/-- R65 R66 R67 R39 R38 R50 R49 R48: in RUNNING, with no SUMMARY handed over, the lowest campaign in DRAINING or ABORTING with nothing owned
or joined outstanding hands its SUMMARY to the Journal Writer, formed at that event: kind SUMMARY, 72 bytes, with id, origin, class and
aborted flag, cursor, start time, NET_TIME as end time, and the thirteen counts; otherwise nothing is handed over. When the entry has been
written the slot is FREE and its word handed over, the window of a window campaign is FINISHED with VERIFIED, or ABORTED where the campaign
was ABORTING, and its phase word due, and CAMPAIGN_DONE is set. In RUNNING, while a slot is FREE, the head of the Slot Waiting List leaves
it and becomes VERIFYING with the id of the campaign that takes the lowest FREE slot with the window's class and spans, SELECTING from
circuit 0, or DRAINING at the circuit count with an empty span list, and its slot word is handed over: id, state, origin and cursor in their
bits. -/
def Obligations.CampaignsDrainSummariseAndAreGranted : Prop :=
  (∀ (s : State),
    let complete := fun (i : Fin 8) => ((s.campaign i).state = .draining ∨ (s.campaign i).state = .aborting) ∧
      (s.campaign i).owned = 0 ∧ (s.campaign i).joinedOut = 0
    (s.run ≠ .running ∨ s.ctrl.offer ≠ none ∨ (∀ i, ¬ complete i) → serveSummaries s = s) ∧
    (∀ i, s.run = .running → s.ctrl.offer = none → complete i → (∀ j, j < i → ¬ complete j) →
      serveSummaries s = { s with
        ctrl := { s.ctrl with offer := some i }
        journal := { s.journal with campOffer := some (summaryEntry (s.campaign i) s.clock.netTime) } })) ∧
  (∀ (c : Campaign) (endTime : Word), c.id < 256 → c.origin.index < 256 → c.cursor < 65536 → c.counts.selected < 65536 →
    c.counts.closed = c.counts.selected → c.counts.joined < 65536 →
    let n := c.counts
    (summaryEntry c endTime).kind = 2 ∧ (summaryEntry c endTime).bytes = 72 ∧
    (summaryEntry c endTime).body.map (fun w => w.toNat) =
      [c.id + 256 * c.origin.kindCode + 65536 * c.origin.index + 16777216 * (if c.cls = .urgent then 1 else 0) +
          33554432 * (if c.state = .aborting then 1 else 0),
        c.cursor, c.startTime.toNat, endTime.toNat, n.selected + 65536 * n.joined, n.continuous + 65536 * n.degraded,
        n.misrouted + 65536 * n.broken, n.incomplete + 65536 * n.noEcho, n.notTested + 65536 * n.edited,
        n.routeInvalid + 65536 * n.deferred, n.abandoned, 0, 0, 0, 0, 0]) ∧
  (∀ (i : Fin 8) (s : State),
    let c := s.campaign i
    let t := summaryWritten i s
    t = { s with ctrl := t.ctrl, sched := t.sched, regs := { s.regs with events := t.regs.events }, master := t.master } ∧
    t.hasEvent .campaignDone = true ∧ t.campaign i = {} ∧ t.ctrl.offer = none ∧ (∀ j, j ≠ i → t.campaign j = s.campaign j) ∧
    t.queue .campaign = s.queue .campaign ++ [⟨addrOf s.params.controlBlock (0x170 + 4 * i.val), some 0, .plain⟩] ∧
    (∀ w, c.origin = .window w → w ∈ t.sched.phaseDue ∧ (∀ v, v ≠ w → t.window v = s.window v) ∧
      t.window w =
        { s.window w with phase := .finished, reason := if c.state = .aborting then .aborted else .verified }) ∧
    ((∀ w, c.origin ≠ .window w) → t.sched = s.sched)) ∧
  (∀ (s : State),
    (s.run ≠ .running ∨ s.sched.slotWait = [] ∨ freeSlot s = none → serveGrants s = s) ∧
    (∀ w rest i, s.run = .running → s.sched.slotWait = w :: rest → freeSlot s = some i →
      let x := s.window w
      let id := chooseId s 8 s.ctrl.nextId
      let t := grant i w s
      serveGrants s = grantLoop 7 t ∧ t.sched.slotWait = rest ∧ w ∈ t.sched.phaseDue ∧
      t.window w = { x with phase := .verifying, campaign := id } ∧ (∀ v, v ≠ w → t.window v = s.window v) ∧
      (∀ j, j ≠ i → t.campaign j = s.campaign j) ∧ t.ctrl.nextId = idAfter id ∧
      t.campaign i = { id := id, origin := .window w, cls := x.cls, spanSet := .list x.spans, startTime := s.clock.netTime
                       state := if x.spans = [] then .draining else .selecting
                       cursor := if x.spans = [] then s.params.circuitCount else 0
                       step := if x.spans = [] then .idle else .custody } ∧
      t.queue .campaign = s.queue .campaign ++
        [⟨addrOf s.params.controlBlock (0x170 + 4 * i.val), some (slotWord (t.campaign i)), .plain⟩] ∧
      (∀ q, q ≠ .campaign → t.queue q = s.queue q) ∧
      t.custody = { s.custody with
        queue := s.custody.queue ++ (if x.spans = [] then [] else [(s.eventNo, .select i id 0 true)]) })) ∧
  (∀ c : Campaign, (c.state = .free → slotWord c = 0) ∧ (c.state ≠ .free → c.id < 256 → c.origin.index < 64 → c.cursor < 8192 →
    (slotWord c).toNat =
      c.id + 256 * c.state.code + 1024 * c.origin.kindCode + 4096 * c.origin.index + 262144 * c.cursor))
-----
From the opening line of the data above, please print each line as written up to and including the line that contains "written the slot", and nothing more.

**SOLUTION**
/-- R65 R66 R67 R39 R38 R50 R49 R48: in RUNNING, with no SUMMARY handed over, the lowest campaign in DRAINING or ABORTING with nothing owned
or joined outstanding hands its SUMMARY to the Journal Writer, formed at that event: kind SUMMARY, 72 bytes, with id, origin, class and
aborted flag, cursor, start time, NET_TIME as end time, and the thirteen counts; otherwise nothing is handed over. When the entry has been
written the slot is FREE and its word handed over, the window of a window campaign is FINISHED with VERIFIED, or ABORTED where the campaign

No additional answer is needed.